> Requirement
Below are some records; output all of them exactly as they read.

(Input records Opens)

-- ==== Sys2Proof/Machine/Secure.lean ====
section
/-! DEFINITION. The secure world's rows (15): the SEC mailbox (R511 to R514, R519 to R523), hold votes and the watchdog (R525 to
R530), and the SPDM responder (R515 to R518). SPDM's own layouts and codes are PRESUMED from SPDM 1.3. -/

namespace Sys2Proof.Machine

/-- The current owner slot (R512): the last one that is written and not revoked. -/
def ownerSlot (s : State) : Option (List Byte) :=
  ((s.sec.slots.reverse.find? (fun o => !o.revoked)).map (·.digest))

/-- The digest of the current owner: none while the part is unowned, or treated as such (R512). -/
def ownerDigest (s : State) : Option (List Byte) := if s.sec.ownerOk then ownerSlot s else none

/-- The digest of a public key (R512). -/
def keyDigest (key : List Byte) : List Byte := shake256 key 32

/-- The boot's check of the owner record against the fused digest (R512): a mismatch raises event 0x2E0, and the part is treated as
unowned. -/
def ownerCheck (s : State) : State :=
  if (ownerSlot s).isNone || s.sec.ownerKey.map keyDigest == ownerSlot s then { s with sec := { s.sec with ownerOk := true } }
  else raise { s with sec := { s.sec with ownerOk := false } } 0x2E0 0

/-- A SEC command ends (R522): its status and output stand, done is set, and MSI-X vector 0 is raised. -/
def secDone (s : State) (op : Nat) (input : List Byte) (status : Nat) (out : List Byte) : State :=
  let laid := fun (new old : List Byte) => (new ++ old.drop new.length).take 16384
  let s := { s with sec := { s.sec with
    opcode := BitVec.ofNat 8 op
    inLength := BitVec.ofNat 15 input.length
    outLength := BitVec.ofNat 15 out.length
    status := BitVec.ofNat 8 status
    payload := laid out (laid input s.sec.payload)
    busy := false
    done := true } }
  signalMsix s 0

/-- A SEC command with its layout check (R522): a length that differs from the layout completes LENGTH_RANGE before any effect. -/
def secCmd (s : State) (op : Nat) (input : List Byte) (lengthOk : Bool) (run : State → State × Nat × List Byte) : State :=
  if !lengthOk || decide (16384 < input.length) then secDone s op input stLength []
  else
    let r := run s
    secDone r.1 op input r.2.1 r.2.2

/-- CHALLENGE (R523): a fresh nonce. -/
def secChallenge (s : State) (input : List Byte) : State :=
  secCmd s 0x01 input input.isEmpty (fun s =>
    let f := free s
    let v : BitVec 256 := BitVec.ofNat 256 f.1
    ({ f.2 with sec := { f.2.sec with nonce := some ⟨v, s.clockNs, false⟩ } }, stOk, natLe 32 v.toNat))

/-- The bytes of the nonce a signed command uses: none when there is none, it was used, or its 60 s are over (R523). -/
def nonceBytes (s : State) : Option (List Byte) :=
  match s.sec.nonce with
  | some n => if n.used ∨ n.atNs + 60000000000 < s.clockNs then none else some (natLe 32 n.value.toNat)
  | none => none

/-- A nonce is consumed by its first use, whatever the outcome (R523). -/
def useNonce (s : State) : State :=
  { s with sec := { s.sec with nonce := s.sec.nonce.map (fun n => { n with used := true }) } }

/-- lot_id as 4 little-endian bytes. -/
def lotBytes (s : State) : List Byte := natLe 4 s.sec.lotId.toNat

/-- ENROL (R512, R513). -/
def secEnrol (s : State) (input : List Byte) : State :=
  let n := field input 1793 2
  secCmd s 0x02 input (decide (1795 ≤ input.length) && decide (input.length = 1795 + n)) (fun s =>
    let key := bytesAt input 0 1793
    let nonce := nonceBytes s
    let good := match nonce with
      | some v => Config.falconVerify key (ascii "LX9012-ENROL" ++ v ++ lotBytes s) (bytesAt input 1795 n)
      | none => false
    let s := useNonce s
    if n = 0 then (s, stInvalid, [])
    else if !s.sec.secured || (ownerDigest s).isSome || decide (4 ≤ s.sec.slots.length) || !good then (s, stDenied, [])
    else
      let s := { s with sec := { s.sec with
        slots := s.sec.slots ++ [⟨keyDigest key, false⟩]
        ownerKey := some key
        ownerOk := true } }
      (raise s 0x2E5 0, stOk, []))

/-- Does the enrolled owner's signature over a message hold? -/
def ownerSigned (s : State) (msg sig : List Byte) : Bool :=
  match ownerNow s with
  | some k => Config.falconVerify k msg sig
  | none => false

/-- Every key generation of the owner's domains is destroyed (R514). -/
def destroyOwnerKeys (s : State) : State :=
  { s with xts := { s.xts with domains := mmap s.xts.domains (fun d k =>
      if domainSource s d = 2 then { k with cur := none, old := none, supplied := none } else k) } }

/-- Revoke the last slot. -/
def revokeLast : List OwnerSlot → List OwnerSlot
  | [] => []
  | [o] => [{ o with revoked := true }]
  | o :: os => o :: revokeLast os

/-- RELEASE (R514). -/
def secRelease (s : State) (input : List Byte) : State :=
  let n := field input 0 2
  secCmd s 0x03 input (decide (2 ≤ input.length) && decide (input.length = 2 + n)) (fun s =>
    let good := match nonceBytes s with
      | some v => ownerSigned s (ascii "LX9012-RELEASE" ++ v ++ lotBytes s) (bytesAt input 2 n)
      | none => false
    let s := useNonce s
    if n = 0 then (s, stInvalid, [])
    else if extentCount s.chd.extents ≠ 0 then (s, stBusyRetry, [])
    else if (ownerDigest s).isNone || !good then (s, stDenied, [])
    else
      let s := destroyOwnerKeys s
      let s := { s with sec := { s.sec with slots := revokeLast s.sec.slots, ownerKey := none } }
      (raise s 0x2E6 0, stOk, []))

/-- KEY_SUPPLY (R519). -/
def secKeySupply (s : State) (input : List Byte) : State :=
  let n := field input 0x690 2
  secCmd s 0x04 input (decide (0x692 ≤ input.length) && decide (input.length = 0x692 + n)) (fun s =>
    let d := field input 0 2
    let kgen := field input 2 1
    let serial := field input 4 4
    let k := domKeys s d
    let msg := ascii "LX9012-KEYS" ++ shake256 (bytesAt input 0 0x690) 64 ++ lotBytes s
    let want := if k.cur.isSome then 1 - b2n k.current else 0
    if n = 0 ∨ 1462 < n ∨ 4095 < d ∨ domainSource s d ≠ 2 ∨ field input 3 1 ≠ 0 then (s, stInvalid, [])
    else if !ownerSigned s msg (bytesAt input 0x692 n) then (s, stDenied, [])
    else if kgen ≠ want ∨ serial ≤ k.supplySerial.toNat then (s, 0x0A, [])
    else match Config.unwrapKeys s.sec.deviceSecret (bytesAt input 8 1568) (bytesAt input 0x628 104) with
      | none => (s, stDenied, [])
      | some g =>
        let k := { k with supplySerial := BitVec.ofNat 32 serial }
        let s := if k.cur.isSome then setDom s d { k with supplied := some g }
          else setDom s d { k with cur := some g, current := false, supplied := none }
        (raise s 0x2E8 0, stOk, []))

(Input records Closes)

> Written response
-- ==== Sys2Proof/Machine/Secure.lean ====
section
/-! DEFINITION. The secure world's rows (15): the SEC mailbox (R511 to R514, R519 to R523), hold votes and the watchdog (R525 to
R530), and the SPDM responder (R515 to R518). SPDM's own layouts and codes are PRESUMED from SPDM 1.3. -/

namespace Sys2Proof.Machine

/-- The current owner slot (R512): the last one that is written and not revoked. -/
def ownerSlot (s : State) : Option (List Byte) :=
  ((s.sec.slots.reverse.find? (fun o => !o.revoked)).map (·.digest))

/-- The digest of the current owner: none while the part is unowned, or treated as such (R512). -/
def ownerDigest (s : State) : Option (List Byte) := if s.sec.ownerOk then ownerSlot s else none

/-- The digest of a public key (R512). -/
def keyDigest (key : List Byte) : List Byte := shake256 key 32

/-- The boot's check of the owner record against the fused digest (R512): a mismatch raises event 0x2E0, and the part is treated as
unowned. -/
def ownerCheck (s : State) : State :=
  if (ownerSlot s).isNone || s.sec.ownerKey.map keyDigest == ownerSlot s then { s with sec := { s.sec with ownerOk := true } }
  else raise { s with sec := { s.sec with ownerOk := false } } 0x2E0 0

/-- A SEC command ends (R522): its status and output stand, done is set, and MSI-X vector 0 is raised. -/
def secDone (s : State) (op : Nat) (input : List Byte) (status : Nat) (out : List Byte) : State :=
  let laid := fun (new old : List Byte) => (new ++ old.drop new.length).take 16384
  let s := { s with sec := { s.sec with
    opcode := BitVec.ofNat 8 op
    inLength := BitVec.ofNat 15 input.length
    outLength := BitVec.ofNat 15 out.length
    status := BitVec.ofNat 8 status
    payload := laid out (laid input s.sec.payload)
    busy := false
    done := true } }
  signalMsix s 0

/-- A SEC command with its layout check (R522): a length that differs from the layout completes LENGTH_RANGE before any effect. -/
def secCmd (s : State) (op : Nat) (input : List Byte) (lengthOk : Bool) (run : State → State × Nat × List Byte) : State :=
  if !lengthOk || decide (16384 < input.length) then secDone s op input stLength []
  else
    let r := run s
    secDone r.1 op input r.2.1 r.2.2

/-- CHALLENGE (R523): a fresh nonce. -/
def secChallenge (s : State) (input : List Byte) : State :=
  secCmd s 0x01 input input.isEmpty (fun s =>
    let f := free s
    let v : BitVec 256 := BitVec.ofNat 256 f.1
    ({ f.2 with sec := { f.2.sec with nonce := some ⟨v, s.clockNs, false⟩ } }, stOk, natLe 32 v.toNat))

/-- The bytes of the nonce a signed command uses: none when there is none, it was used, or its 60 s are over (R523). -/
def nonceBytes (s : State) : Option (List Byte) :=
  match s.sec.nonce with
  | some n => if n.used ∨ n.atNs + 60000000000 < s.clockNs then none else some (natLe 32 n.value.toNat)
  | none => none

/-- A nonce is consumed by its first use, whatever the outcome (R523). -/
def useNonce (s : State) : State :=
  { s with sec := { s.sec with nonce := s.sec.nonce.map (fun n => { n with used := true }) } }

/-- lot_id as 4 little-endian bytes. -/
def lotBytes (s : State) : List Byte := natLe 4 s.sec.lotId.toNat

/-- ENROL (R512, R513). -/
def secEnrol (s : State) (input : List Byte) : State :=
  let n := field input 1793 2
  secCmd s 0x02 input (decide (1795 ≤ input.length) && decide (input.length = 1795 + n)) (fun s =>
    let key := bytesAt input 0 1793
    let nonce := nonceBytes s
    let good := match nonce with
      | some v => Config.falconVerify key (ascii "LX9012-ENROL" ++ v ++ lotBytes s) (bytesAt input 1795 n)
      | none => false
    let s := useNonce s
    if n = 0 then (s, stInvalid, [])
    else if !s.sec.secured || (ownerDigest s).isSome || decide (4 ≤ s.sec.slots.length) || !good then (s, stDenied, [])
    else
      let s := { s with sec := { s.sec with
        slots := s.sec.slots ++ [⟨keyDigest key, false⟩]
        ownerKey := some key
        ownerOk := true } }
      (raise s 0x2E5 0, stOk, []))

/-- Does the enrolled owner's signature over a message hold? -/
def ownerSigned (s : State) (msg sig : List Byte) : Bool :=
  match ownerNow s with
  | some k => Config.falconVerify k msg sig
  | none => false

/-- Every key generation of the owner's domains is destroyed (R514). -/
def destroyOwnerKeys (s : State) : State :=
  { s with xts := { s.xts with domains := mmap s.xts.domains (fun d k =>
      if domainSource s d = 2 then { k with cur := none, old := none, supplied := none } else k) } }

/-- Revoke the last slot. -/
def revokeLast : List OwnerSlot → List OwnerSlot
  | [] => []
  | [o] => [{ o with revoked := true }]
  | o :: os => o :: revokeLast os

/-- RELEASE (R514). -/
def secRelease (s : State) (input : List Byte) : State :=
  let n := field input 0 2
  secCmd s 0x03 input (decide (2 ≤ input.length) && decide (input.length = 2 + n)) (fun s =>
    let good := match nonceBytes s with
      | some v => ownerSigned s (ascii "LX9012-RELEASE" ++ v ++ lotBytes s) (bytesAt input 2 n)
      | none => false
    let s := useNonce s
    if n = 0 then (s, stInvalid, [])
    else if extentCount s.chd.extents ≠ 0 then (s, stBusyRetry, [])
    else if (ownerDigest s).isNone || !good then (s, stDenied, [])
    else
      let s := destroyOwnerKeys s
      let s := { s with sec := { s.sec with slots := revokeLast s.sec.slots, ownerKey := none } }
      (raise s 0x2E6 0, stOk, []))

/-- KEY_SUPPLY (R519). -/
def secKeySupply (s : State) (input : List Byte) : State :=
  let n := field input 0x690 2
  secCmd s 0x04 input (decide (0x692 ≤ input.length) && decide (input.length = 0x692 + n)) (fun s =>
    let d := field input 0 2
    let kgen := field input 2 1
    let serial := field input 4 4
    let k := domKeys s d
    let msg := ascii "LX9012-KEYS" ++ shake256 (bytesAt input 0 0x690) 64 ++ lotBytes s
    let want := if k.cur.isSome then 1 - b2n k.current else 0
    if n = 0 ∨ 1462 < n ∨ 4095 < d ∨ domainSource s d ≠ 2 ∨ field input 3 1 ≠ 0 then (s, stInvalid, [])
    else if !ownerSigned s msg (bytesAt input 0x692 n) then (s, stDenied, [])
    else if kgen ≠ want ∨ serial ≤ k.supplySerial.toNat then (s, 0x0A, [])
    else match Config.unwrapKeys s.sec.deviceSecret (bytesAt input 8 1568) (bytesAt input 0x628 104) with
      | none => (s, stDenied, [])
      | some g =>
        let k := { k with supplySerial := BitVec.ofNat 32 serial }
        let s := if k.cur.isSome then setDom s d { k with supplied := some g }
          else setDom s d { k with cur := some g, current := false, supplied := none }
        (raise s 0x2E8 0, stOk, []))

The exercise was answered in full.